## MATERIALS PROVIDED
theorem Mach.tunnelAt_memOk {m : Mach} (h : m.memOk = true) (a0) : (Mach.tunnelAt m a0).1.memOk = true := by
  unfold Mach.tunnelAt
  try dsimp only
  repeat' first
    | with_reducible
      first
        | assumption | intro _ | apply Mach.memOk_reg | apply Mach.ite_memOk | apply Mach.ite_fst_memOk | apply Mach.tblReads_memOk
        | rfl
    | split
    | dsimp only

theorem Mach.sendEdit_memOk {m : Mach} (h : m.memOk = true) (a0) (a1) (a2) (a3) (a4) : (Mach.sendEdit m a0 a1 a2 a3 a4).1.memOk = true := by
  unfold Mach.sendEdit
  try dsimp only
  repeat' first
    | with_reducible
      first
        | assumption | intro _ | apply Mach.memOk_reg | apply Mach.ite_memOk | apply Mach.ite_fst_memOk
        | apply Mach.nextHopAt_memOk | apply Mach.tunnelAt_memOk | apply Mach.freeVal_memOk | rfl
    | split
    | dsimp only

theorem Mach.txQueue_memOk {m : Mach} (h : m.memOk = true) (a0) (a1) (a2) : (Mach.txQueue m a0 a1 a2).1.memOk = true := by
  unfold Mach.txQueue
  try dsimp only
  repeat' first
    | with_reducible
      first
        | assumption | intro _ | apply Mach.memOk_reg | apply Mach.ite_memOk | apply Mach.ite_fst_memOk | apply Mach.count_memOk
        | apply Mach.spillCheck_memOk | apply Mach.txChoose_memOk | apply Mach.portMod_memOk | rfl
    | split
    | dsimp only

theorem Mach.sendUnit_memOk {m : Mach} (h : m.memOk = true) (a0) (a1) (a2) : (Mach.sendUnit m a0 a1 a2).memOk = true := by
  unfold Mach.sendUnit
  try dsimp only
  repeat' first
    | with_reducible
      first
        | assumption | intro _ | apply Mach.memOk_reg | apply Mach.ite_memOk | apply Mach.ite_fst_memOk
        | apply Mach.unitServe_memOk | apply Mach.count_memOk | apply Mach.txQueue_memOk | rfl
    | split
    | dsimp only

theorem Mach.toHost_memOk {m : Mach} (h : m.memOk = true) (a0) (a1) (a2) (a3) (a4) : (Mach.toHost m a0 a1 a2 a3 a4).1.memOk = true := by
  unfold Mach.toHost
  try dsimp only
  repeat' first
    | with_reducible
      first
        | assumption | intro _ | apply Mach.memOk_reg | apply Mach.ite_memOk | apply Mach.ite_fst_memOk | apply Mach.freeVal_memOk
        | apply Mach.hifMod_memOk | apply Mach.count_memOk | rfl
    | split
    | dsimp only

theorem Mach.sendvItem_memOk {m : Mach} (h : m.memOk = true) (a0) (a1) : (Mach.sendvItem m a0 a1).1.memOk = true := by
  unfold Mach.sendvItem
  try dsimp only
  repeat' first
    | with_reducible
      first
        | assumption | intro _ | apply Mach.memOk_reg | apply Mach.ite_memOk | apply Mach.ite_fst_memOk
        | apply Mach.itemRefuse_memOk | apply Mach.itemStale_memOk | apply Mach.refAct_memOk | apply Mach.frameBytes_memOk
        | apply Mach.sendEdit_memOk | apply Mach.toHost_memOk | apply Mach.count_memOk | apply Mach.txQueue_memOk
        | apply Mach.dramPut_memOk | rfl
    | split
    | dsimp only

theorem Mach.sendvUnit_memOk {m : Mach} (h : m.memOk = true) (a0) (a1) : (Mach.sendvUnit m a0 a1).memOk = true := by
  unfold Mach.sendvUnit
  try dsimp only
  repeat' first
    | with_reducible
      first
        | assumption | intro _ | apply Mach.memOk_reg | apply Mach.ite_memOk | apply Mach.ite_fst_memOk
        | apply Mach.unitServe_memOk | apply Mach.rteRequest_memOk | apply Mach.sendvItem_memOk | rfl
    | split
    | dsimp only

theorem Mach.seqTake_memOk {m : Mach} (h : m.memOk = true) (a0) (a1) (a2) : (Mach.seqTake m a0 a1 a2).1.memOk = true := by
  unfold Mach.seqTake
  try dsimp only
  repeat' first
    | with_reducible
      first
        | assumption | intro _ | apply Mach.memOk_reg | apply Mach.ite_memOk | apply Mach.ite_fst_memOk | apply Mach.wmacMod_memOk
        | rfl
    | split
    | dsimp only

theorem Mach.settleEnd_memOk {m : Mach} (h : m.memOk = true) : (Mach.settleEnd m).memOk = true := by
  unfold Mach.settleEnd
  try dsimp only
  repeat' first
    | with_reducible
      first
        | assumption | intro _ | apply Mach.memOk_reg | apply Mach.ite_memOk | apply Mach.ite_fst_memOk | apply Mach.armMod_memOk
        | apply Mach.changeEnd_memOk | apply Mach.wr_memOk | rfl
    | split
    | dsimp only

theorem Mach.signalFields_memOk {m : Mach} (h : m.memOk = true) (a0) (a1) (a2) (a3) (a4) (a5) : (Mach.signalFields m a0 a1 a2 a3
    a4 a5).memOk = true := by
  unfold Mach.signalFields
  try dsimp only
  repeat' first
    | with_reducible
      first
        | assumption | intro _ | apply Mach.memOk_reg | apply Mach.ite_memOk | apply Mach.ite_fst_memOk | apply Mach.setRx_memOk
        | apply Mach.rxCount_memOk | apply Mach.rxOver_memOk | apply Mach.rxDeliverFree_memOk | rfl
    | split
    | dsimp only

theorem Mach.takeBeacons_memOk {m : Mach} (h : m.memOk = true) (a0) : (Mach.takeBeacons m a0).memOk = true := by
  unfold Mach.takeBeacons
  try dsimp only
  repeat' first
    | with_reducible
      first
        | assumption | intro _ | apply Mach.memOk_reg | apply Mach.ite_memOk | apply Mach.ite_fst_memOk | apply Mach.chnMod_memOk
        | apply Mach.forEach_memOk | apply Mach.beaconSent_memOk | apply Mach.event_memOk | apply Mach.count_memOk
        | apply Mach.setRole_memOk | rfl
    | split
    | dsimp only

theorem Mach.slotStarted_memOk {m : Mach} (h : m.memOk = true) (a0) (a1) : (Mach.slotStarted m a0 a1).memOk = true := by
  unfold Mach.slotStarted
  try dsimp only
  repeat' first
    | with_reducible
      first
        | assumption | intro _ | apply Mach.memOk_reg | apply Mach.ite_memOk | apply Mach.ite_fst_memOk | apply Mach.sqMod_memOk
        | apply Mach.takeBeacons_memOk | apply Mach.slotMark_memOk | rfl
    | split
    | dsimp only

theorem Mach.slotGo_memOk {m : Mach} (h : m.memOk = true) (a0) (a1) (a2) : (Mach.slotGo m a0 a1 a2).memOk = true := by
  unfold Mach.slotGo
  try dsimp only
  repeat' first
    | with_reducible
      first
        | assumption | intro _ | apply Mach.memOk_reg | apply Mach.ite_memOk | apply Mach.ite_fst_memOk
        | apply Mach.slotStarted_memOk | apply Mach.beaconSent_memOk | apply Mach.macSend_memOk | rfl
    | split
    | dsimp only

theorem Mach.slotMiss_memOk {m : Mach} (h : m.memOk = true) (a0) (a1) : (Mach.slotMiss m a0 a1).memOk = true := by
  unfold Mach.slotMiss
  try dsimp only
  repeat' first
    | with_reducible
      first
        | assumption | intro _ | apply Mach.memOk_reg | apply Mach.ite_memOk | apply Mach.ite_fst_memOk | apply Mach.slotGo_memOk
        | apply Mach.slotEnds_memOk | apply Mach.reachFine_memOk | rfl
    | split
    | dsimp only

theorem Mach.slotOpen_memOk {m : Mach} (h : m.memOk = true) (a0) (a1) : (Mach.slotOpen m a0 a1).memOk = true := by
  unfold Mach.slotOpen
  try dsimp only
  repeat' first
    | with_reducible
      first
        | assumption | intro _ | apply Mach.memOk_reg | apply Mach.ite_memOk | apply Mach.ite_fst_memOk | apply Mach.slotEnds_memOk
        | apply Mach.slotStarted_memOk | apply Mach.sqMod_memOk | apply Mach.radioListen_memOk | apply Mach.reachFine_memOk | rfl
    | split
    | dsimp only

theorem Mach.slotStart_memOk {m : Mach} (h : m.memOk = true) (a0) (a1) : (Mach.slotStart m a0 a1).memOk = true := by
  unfold Mach.slotStart
  try dsimp only
  repeat' first
    | with_reducible
      first
        | assumption | intro _ | apply Mach.memOk_reg | apply Mach.ite_memOk | apply Mach.ite_fst_memOk | apply Mach.sqMod_memOk
        | apply Mach.slotGo_memOk | rfl
    | split
    | dsimp only

theorem Mach.solicited_memOk {m : Mach} (h : m.memOk = true) (a0) (a1) : (Mach.solicited m a0 a1).memOk = true := by
  unfold Mach.solicited
  try dsimp only
  repeat' first
    | with_reducible
      first
        | assumption | intro _ | apply Mach.memOk_reg | apply Mach.ite_memOk | apply Mach.ite_fst_memOk | apply Mach.sqMod_memOk
        | rfl
    | split
    | dsimp only

theorem Mach.spillDone_memOk {m : Mach} (h : m.memOk = true) (a0) : (Mach.spillDone m a0).memOk = true := by
  unfold Mach.spillDone
  try dsimp only
  repeat' first
    | with_reducible
      first
        | assumption | intro _ | apply Mach.memOk_reg | apply Mach.ite_memOk | apply Mach.ite_fst_memOk
        | apply Mach.frameBytes_memOk | apply Mach.spillCheck_memOk | apply Mach.setHead_memOk | apply Mach.rteMod_memOk
        | apply Mach.pauseCheck_memOk | apply Mach.count_memOk | apply Mach.freeCells_memOk | apply Mach.dramBytes_memOk | rfl
    | split
    | dsimp only

theorem stagePut_seq {x : Mach} (hx : x.memOk = true) (d : Nat) (g u : Bool) (old : Option (Nat × Nat)) :
    (match old with
     | some o => (x, o.1)
     | none => x.seqTake d g u).1.memOk = true := by
  cases old with
  | none => exact Mach.seqTake_memOk hx _ _ _
  | some o => exact hx

theorem stagePut_pn {x : Mach} (hx : x.memOk = true) (old : Option (Nat × Nat)) (k : Option Nat) :
    (match old, k with
     | some o, _ => (x, some o.2)
     | none, some k => x.pnTake k
     | none, none => (x, some 0)).1.memOk = true := by
  cases old with
  | some o => exact hx
  | none => cases k with
    | none => exact hx
    | some i => exact Mach.pnTake_memOk hx _

theorem Mach.stagePut_memOk {m : Mach} (h : m.memOk = true) (a0) (a1) (a2) : (Mach.stagePut m a0 a1 a2).memOk = true := by
  unfold Mach.stagePut
  apply Mach.unitServe_memOk _ _ _ _ _ h
  intro x a run hx
  extract_lets w d len bit
  split
  · exact hx
  · rename_i key k old s p suite u m1 sr _
    have hs : s.1.memOk = true := stagePut_seq hx d (bit 39) (bit 38) old
    have hp : p.1.memOk = true := stagePut_pn hs old k
    have h1 : m1.memOk = true := Mach.wmacMod_memOk hp _
    have h2 : (if run = 0 ∧ !u.wait then m1.stageWrite a2 u else m1.setStg a2 { sr with subs := sr.subs ++ [u] }).memOk = true :=
      Mach.ite_memOk (Mach.stageWrite_memOk h1 _ _) (Mach.setStg_memOk h1 _ _)
    generalize key = ky
    cases ky with
    | none => exact Mach.ite_fst_memOk hx h2
    | some kk =>
      cases kk with
      | none => exact Mach.count_memOk hx _ _ _
      | some i => exact Mach.ite_fst_memOk hx h2

theorem Mach.stampRead_memOk {m : Mach} (h : m.memOk = true) (a0) : (Mach.stampRead m a0).memOk = true := by
  unfold Mach.stampRead
  try dsimp only
  repeat' first
    | with_reducible
      first
        | assumption | intro _ | apply Mach.memOk_reg | apply Mach.ite_memOk | apply Mach.ite_fst_memOk | apply Mach.txChoose_memOk
        | apply Mach.stampShow_memOk | apply Mach.portMod_memOk | apply Mach.setAnswer_memOk | rfl
    | split
    | dsimp only

theorem Mach.stokenReceive_memOk {m : Mach} (h : m.memOk = true) (a0) (a1) : (Mach.stokenReceive m a0 a1).memOk = true := by
  unfold Mach.stokenReceive
  try dsimp only
  repeat' first
    | with_reducible
      first
        | assumption | intro _ | apply Mach.memOk_reg | apply Mach.ite_memOk | apply Mach.ite_fst_memOk | apply Mach.guyTake_memOk
        | apply Mach.chnMod_memOk | apply Mach.wr_memOk | apply Mach.fltMod_memOk | rfl
    | split
    | dsimp only

theorem Mach.tplForce_memOk {m : Mach} (h : m.memOk = true) (a0) (a1) : (Mach.tplForce m a0 a1).memOk = true := by
  unfold Mach.tplForce
  try dsimp only
  repeat' first
    | with_reducible
      first
        | assumption | intro _ | apply Mach.memOk_reg | apply Mach.ite_memOk | apply Mach.ite_fst_memOk
        | apply Mach.meshEvent_memOk | apply Mach.wr_memOk | apply Mach.mlinkMod_memOk | rfl
    | split
    | dsimp only

theorem Mach.tplBoundary_memOk {m : Mach} (h : m.memOk = true) : (Mach.tplBoundary m).memOk = true := by
  unfold Mach.tplBoundary
  try dsimp only
  repeat' first
    | with_reducible
      first
        | assumption | intro _ | apply Mach.memOk_reg | apply Mach.ite_memOk | apply Mach.ite_fst_memOk | apply Mach.mlinkMod_memOk
        | apply Mach.tplForce_memOk | rfl
    | split
    | dsimp only

theorem Mach.superframe_memOk {m : Mach} (h : m.memOk = true) : (Mach.superframe m).memOk = true := by
  unfold Mach.superframe
  try dsimp only
  repeat' first
    | with_reducible
      first
        | assumption | intro _ | apply Mach.memOk_reg | apply Mach.ite_memOk | apply Mach.ite_fst_memOk
        | apply Mach.tplBoundary_memOk | apply Mach.wr_memOk | apply Mach.setReg_memOk | apply Mach.mlinkMod_memOk | rfl
    | split
    | dsimp only

theorem Mach.synthDeadline_memOk {m : Mach} (h : m.memOk = true) (a0) : (Mach.synthDeadline m a0).1.memOk = true := by
  unfold Mach.synthDeadline
  try dsimp only
  repeat' first
    | with_reducible
      first
        | assumption | intro _ | apply Mach.memOk_reg | apply Mach.ite_memOk | apply Mach.ite_fst_memOk
        | apply Mach.radioTxDone_memOk | rfl
    | split
    | dsimp only

theorem Mach.synthLock_memOk {m : Mach} (h : m.memOk = true) (a0) : (Mach.synthLock m a0).1.memOk = true := by
  unfold Mach.synthLock
  try dsimp only
  repeat' first
    | with_reducible
      first
        | assumption | intro _ | apply Mach.memOk_reg | apply Mach.ite_memOk | apply Mach.ite_fst_memOk | apply Mach.radioMod_memOk
        | apply Mach.wr_memOk | apply Mach.txNext_memOk | rfl
    | split
    | dsimp only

## WORK REQUEST
Check every line above for the word "synthLock" and copy those that have it.

## REPLY
theorem Mach.synthLock_memOk {m : Mach} (h : m.memOk = true) (a0) : (Mach.synthLock m a0).1.memOk = true := by
  unfold Mach.synthLock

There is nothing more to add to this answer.